I would think within statistics itself, there is a bit of a division between "mathematical statisticians", "Biostatisticians" and "applied Statisticians". For example, I took Design of Experiments and Adv Design of Experiments. I allow my data to talk to me. Quite often, I find "significant" interactions among my factors. Usually, there are more interactions than main effects. To the other applied statisticians and the data scientists, interactions are normal, every day occurrences. To the biostatisticians, interactions are appalling. The "mathematical statisticians" question whether not not you really need all those interactions.
When we have had some presentations on biomedical data analysis, (Patient outcomes, etc), the biostatisticians tend to make simple models that intentionally leave out some factors (like doctor, hospital, lab, # surgeries the doctor had before the patient, time of surgery, etc). For the QC/Reliability statisticians and industrial engineers in the group, we ask, why didn't you include.....? For an IE, human factors plays an important role in the quality of a product. Ignoring HF, is a cardinal sin.
The mathematical statisticians tend to see things from their perspective, and usually teach the "proofs" courses in the stats curriculum. I've had some interesting conversations with these types of statisticians. They feel "proof is truth". When you confront them with real data based on reality, and you can show they are wrong, they tend to get mad. If you use an alternate perspective for the same problem, they get mad too.
When you add in "data scientist" to the mix and the common denotation that they are "statisticians that can program" you add in another layer to that discussion. A lot of the companies in the area want "data scientists" and they claim a data scientists knows how to collect and manage the data they need from a server (IT) and analyze the data using various predictive analytics (statistics). They want someone with a degree in stats and a minor in MIS/IT/Comp Sci or major in Comp Sci and a minor in stats.
I think we do need to define what a data scientist really is. A "statistician that can program" is a bit too vague. I think all statisticians use R, SAS or some other language to write programs and analyze data. Based upon the local companies, they would not hire someone with these skills as a data scientist.
I think a better definition for a data scientist is someone that understands:
1) the computer algorithms the software is using
2) the concepts of databases and data warehousing
3) the statistical methods available for analysis
4) they need a full toolbox of methods, not a limited selection of "popular" methods
A traditionally trained statistician can fulfill Item 3 and part of item 4. (I don't know many statisticians that took Data Mining, Data WArehousing or a course on Database systems). A computer scientist can generally handle items 1 and 2 and part of item 3. (I know that a 5-page section on linear regression in a Data Mining textbook is not sufficient.) An MIS/IT person will be knowledgeable about items 1 and 2.
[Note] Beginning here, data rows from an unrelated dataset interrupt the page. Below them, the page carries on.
-- ==== Sys2Proof/Tests/Slice0.lean ====
section
/-! SUPPORT. The model's own tests: expected values from spec/95_test_vectors.md (section numbers in the comments) or worked
by hand from the rule named; one witness per statement of Certificates/Slice0/Obligations.lean that has hypotheses. -/

namespace Sys2Proof.Tests

open Sys2Proof.Machine

/-! ### Instances and states -/

/-- A multiplexed instance with the default sentinels (R5); `untypedFault` a value of the tester's. -/
def mux (hubs addresses : Nat) : Config where
  topology := .addressMultiplexed
  hubCount := hubs
  addressCount := addresses
  faultOpen := 10000
  faultShortToGround := 10001
  faultShortToSupply := 10002
  uninitialized := 10003
  junctionOutOfRange := 10004
  untypedFault := 77
  tTickNs := 100

/-- A chip-select instance; the two counts are not read there (R5). -/
def chip : Config := { mux 0 0 with topology := .chipSelectPerChannel }

/-- An idle block: its store, and its host's and environment's scripts. -/
def idle (c : Config) (tc cj : Memory) (host : List HostTurn) (lines : List LineLevels) : State :=
  { State.resetOf c with tc := tc, cj := cj, host := host, lines := lines }

/-- The state after an outcome that is a next state, else `s`. -/
def after (o : Host.Outcome State Fault Refusal) (s : State) : State :=
  match o with
  | .next t => t
  | .fault _ => s
  | .refused _ => s

/-- The outcome is a next state. -/
def isNext (o : Host.Outcome State Fault Refusal) : Bool :=
  match o with
  | .next _ => true
  | .fault _ => false
  | .refused _ => false

theorem next_after {o : Host.Outcome State Fault Refusal} (h : isNext o = true) (s : State) : o = .next (after o s) := by
  cases o <;> simp_all [isNext, after]

/-- The answer of a command run on `s`. -/
def answer (i : Instr) (s : State) : Option Response := (after (exec i s) s).resp

/-- The store after sweep 1 of program P2 (section 6). -/
def p2 : State :=
  idle (mux 2 2) [(0, 25), (1, 10000), (16, -10), (17, 200)] [(0, 45 / 2), (1, 45 / 2), (16, 351 / 16), (17, 23)] [] []

/-! ### Well-formedness: every check refuses an ill-formed command (R70) -/

theorem test_wellFormed_refuses :
    Instr.wellFormed (.rdtcC 16 0) = false ∧ Instr.wellFormed (.rdtcC 0 16) = false ∧
    Instr.wellFormed (.rdtcF 16 0) = false ∧ Instr.wellFormed (.rdtcF 0 16) = false ∧
    Instr.wellFormed (.rdcjC 16 0) = false ∧ Instr.wellFormed (.rdcjC 0 16) = false ∧
    Instr.wellFormed (.rdcjF 16 0) = false ∧ Instr.wellFormed (.rdcjF 0 16) = false ∧
    Instr.wellFormed (.avgcjC 16) = false ∧ Instr.wellFormed (.avgcjF 16) = false := by decide

theorem test_wellFormed_accepts :
    Instr.wellFormed (.sweep true) = true ∧ Instr.wellFormed (.rdtcC 15 15) = true ∧
    Instr.wellFormed (.rdtcF 15 15) = true ∧ Instr.wellFormed (.rdcjC 15 15) = true ∧
    Instr.wellFormed (.rdcjF 15 15) = true ∧ Instr.wellFormed (.avgcjC 15) = true ∧
    Instr.wellFormed (.avgcjF 15) = true := by decide

/-! ### Decoding: words written out field by field, op hub ch rsv ow (R70, R72) -/

theorem test_decode_sweep :
    decode 0b0001_0000_0000_000_0 = .ok (.sweep false) ∧ decode 0b0001_0000_0000_000_1 = .ok (.sweep true) := by decide
theorem test_decode_rdtcC :
    decode 0b0010_0001_0011_000_0 = .ok (.rdtcC 1 3) ∧ decode 0b0010_1000_0100_000_0 = .ok (.rdtcC 8 4) := by decide
theorem test_decode_rdtcF :
    decode 0b0011_0001_0011_000_0 = .ok (.rdtcF 1 3) ∧ decode 0b0011_0010_0001_000_0 = .ok (.rdtcF 2 1) := by decide
theorem test_decode_rdcjC :
    decode 0b0100_0000_1111_000_0 = .ok (.rdcjC 0 15) ∧ decode 0b0100_0100_1000_000_0 = .ok (.rdcjC 4 8) := by decide
theorem test_decode_rdcjF :
    decode 0b0101_0000_1111_000_0 = .ok (.rdcjF 0 15) ∧ decode 0b0101_1111_0000_000_0 = .ok (.rdcjF 15 0) := by decide
theorem test_decode_avgcjC :
    decode 0b0110_0010_0000_000_0 = .ok (.avgcjC 2) ∧ decode 0b0110_1001_0000_000_0 = .ok (.avgcjC 9) := by decide
theorem test_decode_avgcjF :
    decode 0b0111_0001_0000_000_0 = .ok (.avgcjF 1) ∧ decode 0b0111_1000_0000_000_0 = .ok (.avgcjF 8) := by decide

/-- Section 5, and each of R74 (a), (b), (c) at each field it names. -/
theorem test_decode_rejects :
    decode 0x0000 = .reject .reservedOpcode ∧ decode 0x8000 = .reject .reservedOpcode ∧
    decode 0xFFFF = .reject .reservedOpcode ∧ decode 0x1002 = .reject .reservedBits ∧
    decode 0x2008 = .reject .reservedBits ∧ decode 0x1100 = .reject .unusedField ∧
    decode 0x1010 = .reject .unusedField ∧ decode 0x2111 = .reject .unusedField ∧
    decode 0x5001 = .reject .unusedField ∧ decode 0x6010 = .reject .unusedField ∧
    decode 0x7001 = .reject .unusedField := by decide

theorem test_decodeTableWord :
    decodeTableWord 16 0x1001 = some (.sweep true) ∧ decodeTableWord 16 0x7100 = some (.avgcjF 1) ∧
    decodeTableWord 16 0x0000 = none := by decide

/-- R76, R77: the aliases name the same commands. -/
theorem test_assemble :
    assemble "READALL" [1] = some (.sweep true) ∧ assemble "AVGJ" [1] = some (.avgcjC 1) ∧
    assemble "RDTC.C" [1, 3] = some (.rdtcC 1 3) ∧ assemble "RDTC.C" [16, 0] = none ∧ assemble "SWEEP" [2] = none := by
  decide

/-! ### The Frame Decoder (section 2) -/

theorem test_decodeTc_numbers :
    decodeTc chip 0x00000000 = 0 ∧ decodeTc chip 0x00040000 = 1 / 4 ∧ decodeTc chip 0x01900000 = 25 ∧
    decodeTc chip 0x7FFC0000 = 8191 / 4 ∧ decodeTc chip 0x80000000 = -2048 ∧ decodeTc chip 0xFFFC0000 = -1 / 4 ∧
    decodeTc chip 0xFF600000 = -10 ∧ decodeTc chip 0x00020000 = 0 ∧ decodeTc chip 0xFFFEFFF8 = -1 / 4 ∧
    decodeTc chip 0x00000007 = 0 ∧ decodeTc chip 0x0C841707 = 801 / 4 ∧ decodeTc chip 0x0000FFFF = 0 := by
  decide +kernel

theorem test_decodeTc_faults :
    decodeTc chip 0x00010001 = 10000 ∧ decodeTc chip 0x00010002 = 10001 ∧ decodeTc chip 0x00010003 = 10000 ∧
    decodeTc chip 0x00010004 = 10002 ∧ decodeTc chip 0x00010005 = 10000 ∧ decodeTc chip 0x00010006 = 10001 ∧
    decodeTc chip 0x00010007 = 10000 ∧ decodeTc chip 0x00010000 = 77 ∧ decodeTc chip 0x0003FFF8 = 77 ∧
    decodeTc chip 0xFFFFFFFF = 10000 ∧ decodeTc chip 0x01911681 = 10000 ∧ decodeTc chip 0xFFFFFFFA = 10001 := by
  decide +kernel

theorem test_decodeCj :
    decodeCj 0x00000010 = 1 / 16 ∧ decodeCj 0x00001900 = 25 ∧ decodeCj 0x00006400 = 100 ∧
    decodeCj 0x00007FF0 = 2047 / 16 ∧ decodeCj 0x00008000 = -128 ∧ decodeCj 0x0000FFF0 = -1 / 16 ∧
    decodeCj 0x0000F600 = -10 ∧ decodeCj 0xFFFF000F = 0 ∧ decodeCj 0x01911681 = 45 / 2 := by
  decide +kernel

/-! ### Fahrenheit and UPDATE (section 3) -/

theorem test_fahrenheit :
    fahrenheit 25 = 77 ∧ fahrenheit (-10) = 14 ∧ fahrenheit (8191 / 4) = 74359 / 20 ∧
    fahrenheit (-2048) = -18272 / 5 ∧ fahrenheit (-1 / 16) = 2551 / 80 ∧ fahrenheit 10000 = 18032 ∧
    fahrenheit 10004 = 90196 / 5 := by decide +kernel

/-- The thermocouple half after an UPDATE of an entry that held `old`. -/
def retained (old new : Reading) (overwrite : Bool) : Reading :=
  (update 0 0 new 20 overwrite (idle chip [(0, old)] [] [] [])).readTc 0 0

theorem test_update_retention :
    (update 0 0 10000 20 false (State.resetOf chip)).readTc 0 0 = 10000 ∧
    retained 30 10000 false = 30 ∧ retained 30 10000 true = 10000 ∧ retained 30 (125 / 4) false = 125 / 4 ∧
    retained 10000 10001 false = 10000 ∧ retained 10000 10001 true = 10001 ∧
    retained 10000 (25 / 2) false = 25 / 2 ∧ retained 30 (-2048) false = -2048 ∧ retained 30 77 false = 77 := by
  decide +kernel

/-! ### One step per instruction -/

/-- Program P4: the whole sweep of a 1 by 1 instance, from reset, through `step`. -/
theorem test_step_sweep :
    let t := after (step (idle (mux 1 1) [] [] [.present 0x1000] (framesScript [0x01901680#32]))) State.reset
    t.readTc 0 0 = 25 ∧ t.readCj 0 0 = 45 / 2 ∧ t.validCount = 1#8 ∧ t.resp = some (.count 1) ∧
      t.shift = [0x01901680#32] ∧ t.tickNo = 132 ∧ t.pinHistory.length = 96 := by
  decide +kernel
While there is some overlap between a computer scientist and a statistician or a comp sci and IT, I know no one group is best. But, there are areas where all 3 groups can get much better. Statisticians need to get better at handling and analyzing large data sets. Comp Sci needs to understand there is more to analysis than Random Forests and Neural Networks. IT needs to understand there is more to analysis than taking a mean and a standard deviation.
That might be how we can all come together. We can work with each other to make each other better.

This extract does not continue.